-- ==== Sys2Proof/Machine/VarEncode.lean ====
section
/-! DEFINITION. The VarInt/VarLong encoder (41_varint_encode.md R120 to R122). -/

namespace Sys2Proof.Machine

/-- `EncodeVarStep(W)` (R120): one byte from the shifter to the sink; on Ack, COUNT goes up, REM takes the remaining
value, and the command completes when nothing remains. -/
def encodeVarStep (w : Nat) (s : State) : Result :=
  let e := encStep (lowBits w s.rem)
  snkWrite e.byte
    (fun t =>
      let u := { countUp t with rem := zext64 e.rem }
      if e.last then .next (complete u) else .next u)
    s

/-- VARINT.ENC (R121). -/
def execVarintEnc (operand : Word64) (s : State) : Result :=
  match s.fsm with
  | .idle => .next (acceptEncode 0x02#8 .varint operand s)
  | .run  => encodeVarStep Config.wVarint s

/-- VARLONG.ENC (R122). -/
def execVarlongEnc (operand : Word64) (s : State) : Result :=
  match s.fsm with
  | .idle => .next (acceptEncode 0x03#8 .varlong operand s)
  | .run  => encodeVarStep Config.wVarlong s

end Sys2Proof.Machine
end

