/-- R162: BYTE.ENC. -/
def Obligations.ByteEncWritesTheLowByte : Prop :=
  ∀ (x : Word64) (s : State),
    (s.fsm = .idle → exec (.byteEnc x) s = .next { s with
      status := { busy := true, done := false, valid := false, err := .none, count := 0#4 }
      op := 0x01#8, rem := BitVec.ofNat 64 (x.toNat % 256), fsm := .run }) ∧
    (∀ later, s.fsm = .run → s.snkAnswers = .ack :: later → exec (.byteEnc x) s = .next { s with
      status := { s.status with busy := false, done := true, count := 1#4 }
      fsm := .idle, snkAnswers := later, acked := s.acked ++ [BitVec.ofNat 8 (s.rem.toNat % 256)] }) ∧
    (∀ c later, s.fsm = .run → s.snkAnswers = .fail c :: later → exec (.byteEnc x) s = .next { s with
      status := { s.status with busy := false, done := true, err := .io }
      iocause := c, fsm := .idle, snkAnswers := later })

/-- R161: BOOL.DEC. -/
def Obligations.BoolDecReadsZeroAsFalse : Prop :=
  ∀ (x : Word64) (s : State),
    (s.fsm = .idle → exec (.boolDec x) s = .next { s with
      status := { busy := true, done := false, valid := false, err := .none, count := 0#4 }
      op := 0x08#8, acc := 0#64, fsm := .run }) ∧
    (∀ b later, s.fsm = .run → s.srcAnswers = .byte b :: later → exec (.boolDec x) s = .next { s with
      status := { s.status with busy := false, done := true, valid := true, count := 1#4 }
      result := if b.toNat = 0 then 0#64 else 1#64
      fsm := .idle, srcAnswers := later }) ∧
    (∀ c later, s.fsm = .run → s.srcAnswers = .fail c :: later → exec (.boolDec x) s = .next { s with
      status := { s.status with busy := false, done := true, err := .io }
      iocause := c, fsm := .idle, srcAnswers := later })

/-- R163: BYTE.DEC. -/
def Obligations.ByteDecReadsTheSignedByte : Prop :=
  ∀ (x : Word64) (s : State),
    (s.fsm = .idle → exec (.byteDec x) s = .next { s with
      status := { busy := true, done := false, valid := false, err := .none, count := 0#4 }
      op := 0x09#8, acc := 0#64, fsm := .run }) ∧
    (∀ b later, s.fsm = .run → s.srcAnswers = .byte b :: later → exec (.byteDec x) s = .next { s with
      status := { s.status with busy := false, done := true, valid := true, count := 1#4 }
      result := BitVec.ofInt 64 b.toInt
      fsm := .idle, srcAnswers := later }) ∧
    (∀ c later, s.fsm = .run → s.srcAnswers = .fail c :: later → exec (.byteDec x) s = .next { s with
      status := { s.status with busy := false, done := true, err := .io }
      iocause := c, fsm := .idle, srcAnswers := later })

/-- R165: only 0x00 and 0x01 survive a bool.dec followed by a bool.enc of the result; every other byte comes back as
0x01. The two commands run one after the other, from any IDLE state. -/
def Obligations.BoolDecodeThenEncode : Prop :=
  ∀ (b : Byte) (x : Word64) (s : State) (src : List SrcAnswer) (snk : List SnkAnswer),
    s.fsm = .idle → s.srcAnswers = .byte b :: src → s.snkAnswers = .ack :: snk →
    ∃ t u v w, exec (.boolDec x) s = .next t ∧ exec (.boolDec x) t = .next u ∧
      exec (.boolEnc u.result) u = .next v ∧ exec (.boolEnc u.result) v = .next w ∧
      u.status.valid = true ∧ u.result = (if b.toNat = 0 then 0#64 else 1#64) ∧ w.status.valid = false ∧
      w.acked = s.acked ++ [if b.toNat = 0 then 0x00#8 else 0x01#8]

/-- R166: byte.enc then byte.dec of the byte written gives the signed byte back, and byte.dec then byte.enc of the
result writes the raw byte again. -/
def Obligations.ByteCodecIsTheIdentity : Prop :=
  ∀ (b : Byte) (x : Word64) (s : State) (src : List SrcAnswer) (snk : List SnkAnswer),
    s.fsm = .idle → s.srcAnswers = .byte b :: src → s.snkAnswers = .ack :: snk →
    (∃ t u v w, exec (.byteDec x) s = .next t ∧ exec (.byteDec x) t = .next u ∧
      exec (.byteEnc u.result) u = .next v ∧ exec (.byteEnc u.result) v = .next w ∧ w.acked = s.acked ++ [b]) ∧
    (x.toNat % 256 = b.toNat →
      ∃ t u v w, exec (.byteEnc x) s = .next t ∧ exec (.byteEnc x) t = .next u ∧ u.acked = s.acked ++ [b] ∧
        exec (.byteDec x) u = .next v ∧ exec (.byteDec x) v = .next w ∧ w.result.toInt = b.toInt)

/-! ## VarInt and VarLong, one step -/

/-- R121, R43: acceptance of VARINT.ENC, and R120 at W = 32: one byte of the low 7 bits, the continuation bit while
anything remains, completion when nothing does; an Io leaves REM and COUNT. -/
def Obligations.VarintEncStep : Prop :=
  ∀ (x : Word64) (s : State),
    (s.fsm = .idle → exec (.varintEnc x) s = .next { s with
      status := { busy := true, done := false, valid := false, err := .none, count := 0#4 }
      op := 0x02#8, rem := BitVec.ofNat 64 (x.toNat % 2 ^ 32), fsm := .run }) ∧
    (∀ later, s.fsm = .run → s.snkAnswers = .ack :: later → s.rem.toNat % 2 ^ 32 < 128 →
      exec (.varintEnc x) s = .next { s with
        status := { s.status with busy := false, done := true, count := s.status.count + 1#4 }
        rem := 0#64, fsm := .idle, snkAnswers := later
        acked := s.acked ++ [BitVec.ofNat 8 (s.rem.toNat % 2 ^ 32)] }) ∧
    (∀ later, s.fsm = .run → s.snkAnswers = .ack :: later → 128 ≤ s.rem.toNat % 2 ^ 32 →
      exec (.varintEnc x) s = .next { s with
        status := { s.status with count := s.status.count + 1#4 }
        rem := BitVec.ofNat 64 (s.rem.toNat % 2 ^ 32 / 128), snkAnswers := later
        acked := s.acked ++ [BitVec.ofNat 8 (128 + s.rem.toNat % 128)] }) ∧
    (∀ c later, s.fsm = .run → s.snkAnswers = .fail c :: later → exec (.varintEnc x) s = .next { s with
      status := { s.status with busy := false, done := true, err := .io }
      iocause := c, fsm := .idle, snkAnswers := later })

| ACTION ITEM |
Your answer must be the complete listing, retyped exactly.

| WRITTEN REPLY |
-- ==== Sys2Proof/Machine/VarEncode.lean ====
section
/-! DEFINITION. The VarInt/VarLong encoder (41_varint_encode.md R120 to R122). -/

namespace Sys2Proof.Machine

/-- `EncodeVarStep(W)` (R120): one byte from the shifter to the sink; on Ack, COUNT goes up, REM takes the remaining
value, and the command completes when nothing remains. -/
def encodeVarStep (w : Nat) (s : State) : Result :=
  let e := encStep (lowBits w s.rem)
  snkWrite e.byte
    (fun t =>
      let u := { countUp t with rem := zext64 e.rem }
      if e.last then .next (complete u) else .next u)
    s

/-- VARINT.ENC (R121). -/
def execVarintEnc (operand : Word64) (s : State) : Result :=
  match s.fsm with
  | .idle => .next (acceptEncode 0x02#8 .varint operand s)
  | .run  => encodeVarStep Config.wVarint s

/-- VARLONG.ENC (R122). -/
def execVarlongEnc (operand : Word64) (s : State) : Result :=
  match s.fsm with
  | .idle => .next (acceptEncode 0x03#8 .varlong operand s)
  | .run  => encodeVarStep Config.wVarlong s

end Sys2Proof.Machine
end

/-- R162: BYTE.ENC. -/
def Obligations.ByteEncWritesTheLowByte : Prop :=
  ∀ (x : Word64) (s : State),
    (s.fsm = .idle → exec (.byteEnc x) s = .next { s with
      status := { busy := true, done := false, valid := false, err := .none, count := 0#4 }
      op := 0x01#8, rem := BitVec.ofNat 64 (x.toNat % 256), fsm := .run }) ∧
    (∀ later, s.fsm = .run → s.snkAnswers = .ack :: later → exec (.byteEnc x) s = .next { s with
      status := { s.status with busy := false, done := true, count := 1#4 }
      fsm := .idle, snkAnswers := later, acked := s.acked ++ [BitVec.ofNat 8 (s.rem.toNat % 256)] }) ∧
    (∀ c later, s.fsm = .run → s.snkAnswers = .fail c :: later → exec (.byteEnc x) s = .next { s with
      status := { s.status with busy := false, done := true, err := .io }
      iocause := c, fsm := .idle, snkAnswers := later })

/-- R161: BOOL.DEC. -/
def Obligations.BoolDecReadsZeroAsFalse : Prop :=
  ∀ (x : Word64) (s : State),
    (s.fsm = .idle → exec (.boolDec x) s = .next { s with
      status := { busy := true, done := false, valid := false, err := .none, count := 0#4 }
      op := 0x08#8, acc := 0#64, fsm := .run }) ∧
    (∀ b later, s.fsm = .run → s.srcAnswers = .byte b :: later → exec (.boolDec x) s = .next { s with
      status := { s.status with busy := false, done := true, valid := true, count := 1#4 }
      result := if b.toNat = 0 then 0#64 else 1#64
      fsm := .idle, srcAnswers := later }) ∧
    (∀ c later, s.fsm = .run → s.srcAnswers = .fail c :: later → exec (.boolDec x) s = .next { s with
      status := { s.status with busy := false, done := true, err := .io }
      iocause := c, fsm := .idle, srcAnswers := later })

/-- R163: BYTE.DEC. -/
def Obligations.ByteDecReadsTheSignedByte : Prop :=
  ∀ (x : Word64) (s : State),
    (s.fsm = .idle → exec (.byteDec x) s = .next { s with
      status := { busy := true, done := false, valid := false, err := .none, count := 0#4 }
      op := 0x09#8, acc := 0#64, fsm := .run }) ∧
    (∀ b later, s.fsm = .run → s.srcAnswers = .byte b :: later → exec (.byteDec x) s = .next { s with
      status := { s.status with busy := false, done := true, valid := true, count := 1#4 }
      result := BitVec.ofInt 64 b.toInt
      fsm := .idle, srcAnswers := later }) ∧
    (∀ c later, s.fsm = .run → s.srcAnswers = .fail c :: later → exec (.byteDec x) s = .next { s with
      status := { s.status with busy := false, done := true, err := .io }
      iocause := c, fsm := .idle, srcAnswers := later })

/-- R165: only 0x00 and 0x01 survive a bool.dec followed by a bool.enc of the result; every other byte comes back as
0x01. The two commands run one after the other, from any IDLE state. -/
def Obligations.BoolDecodeThenEncode : Prop :=
  ∀ (b : Byte) (x : Word64) (s : State) (src : List SrcAnswer) (snk : List SnkAnswer),
    s.fsm = .idle → s.srcAnswers = .byte b :: src → s.snkAnswers = .ack :: snk →
    ∃ t u v w, exec (.boolDec x) s = .next t ∧ exec (.boolDec x) t = .next u ∧
      exec (.boolEnc u.result) u = .next v ∧ exec (.boolEnc u.result) v = .next w ∧
      u.status.valid = true ∧ u.result = (if b.toNat = 0 then 0#64 else 1#64) ∧ w.status.valid = false ∧
      w.acked = s.acked ++ [if b.toNat = 0 then 0x00#8 else 0x01#8]

/-- R166: byte.enc then byte.dec of the byte written gives the signed byte back, and byte.dec then byte.enc of the
result writes the raw byte again. -/
def Obligations.ByteCodecIsTheIdentity : Prop :=
  ∀ (b : Byte) (x : Word64) (s : State) (src : List SrcAnswer) (snk : List SnkAnswer),
    s.fsm = .idle → s.srcAnswers = .byte b :: src → s.snkAnswers = .ack :: snk →
    (∃ t u v w, exec (.byteDec x) s = .next t ∧ exec (.byteDec x) t = .next u ∧
      exec (.byteEnc u.result) u = .next v ∧ exec (.byteEnc u.result) v = .next w ∧ w.acked = s.acked ++ [b]) ∧
    (x.toNat % 256 = b.toNat →
      ∃ t u v w, exec (.byteEnc x) s = .next t ∧ exec (.byteEnc x) t = .next u ∧ u.acked = s.acked ++ [b] ∧
        exec (.byteDec x) u = .next v ∧ exec (.byteDec x) v = .next w ∧ w.result.toInt = b.toInt)

/-! ## VarInt and VarLong, one step -/

/-- R121, R43: acceptance of VARINT.ENC, and R120 at W = 32: one byte of the low 7 bits, the continuation bit while
anything remains, completion when nothing does; an Io leaves REM and COUNT. -/
def Obligations.VarintEncStep : Prop :=
  ∀ (x : Word64) (s : State),
    (s.fsm = .idle → exec (.varintEnc x) s = .next { s with
      status := { busy := true, done := false, valid := false, err := .none, count := 0#4 }
      op := 0x02#8, rem := BitVec.ofNat 64 (x.toNat % 2 ^ 32), fsm := .run }) ∧
    (∀ later, s.fsm = .run → s.snkAnswers = .ack :: later → s.rem.toNat % 2 ^ 32 < 128 →
      exec (.varintEnc x) s = .next { s with
        status := { s.status with busy := false, done := true, count := s.status.count + 1#4 }
        rem := 0#64, fsm := .idle, snkAnswers := later
        acked := s.acked ++ [BitVec.ofNat 8 (s.rem.toNat % 2 ^ 32)] }) ∧
    (∀ later, s.fsm = .run → s.snkAnswers = .ack :: later → 128 ≤ s.rem.toNat % 2 ^ 32 →
      exec (.varintEnc x) s = .next { s with
        status := { s.status with count := s.status.count + 1#4 }
        rem := BitVec.ofNat 64 (s.rem.toNat % 2 ^ 32 / 128), snkAnswers := later
        acked := s.acked ++ [BitVec.ofNat 8 (128 + s.rem.toNat % 128)] }) ∧
    (∀ c later, s.fsm = .run → s.snkAnswers = .fail c :: later → exec (.varintEnc x) s = .next { s with
      status := { s.status with busy := false, done := true, err := .io }
      iocause := c, fsm := .idle, snkAnswers := later })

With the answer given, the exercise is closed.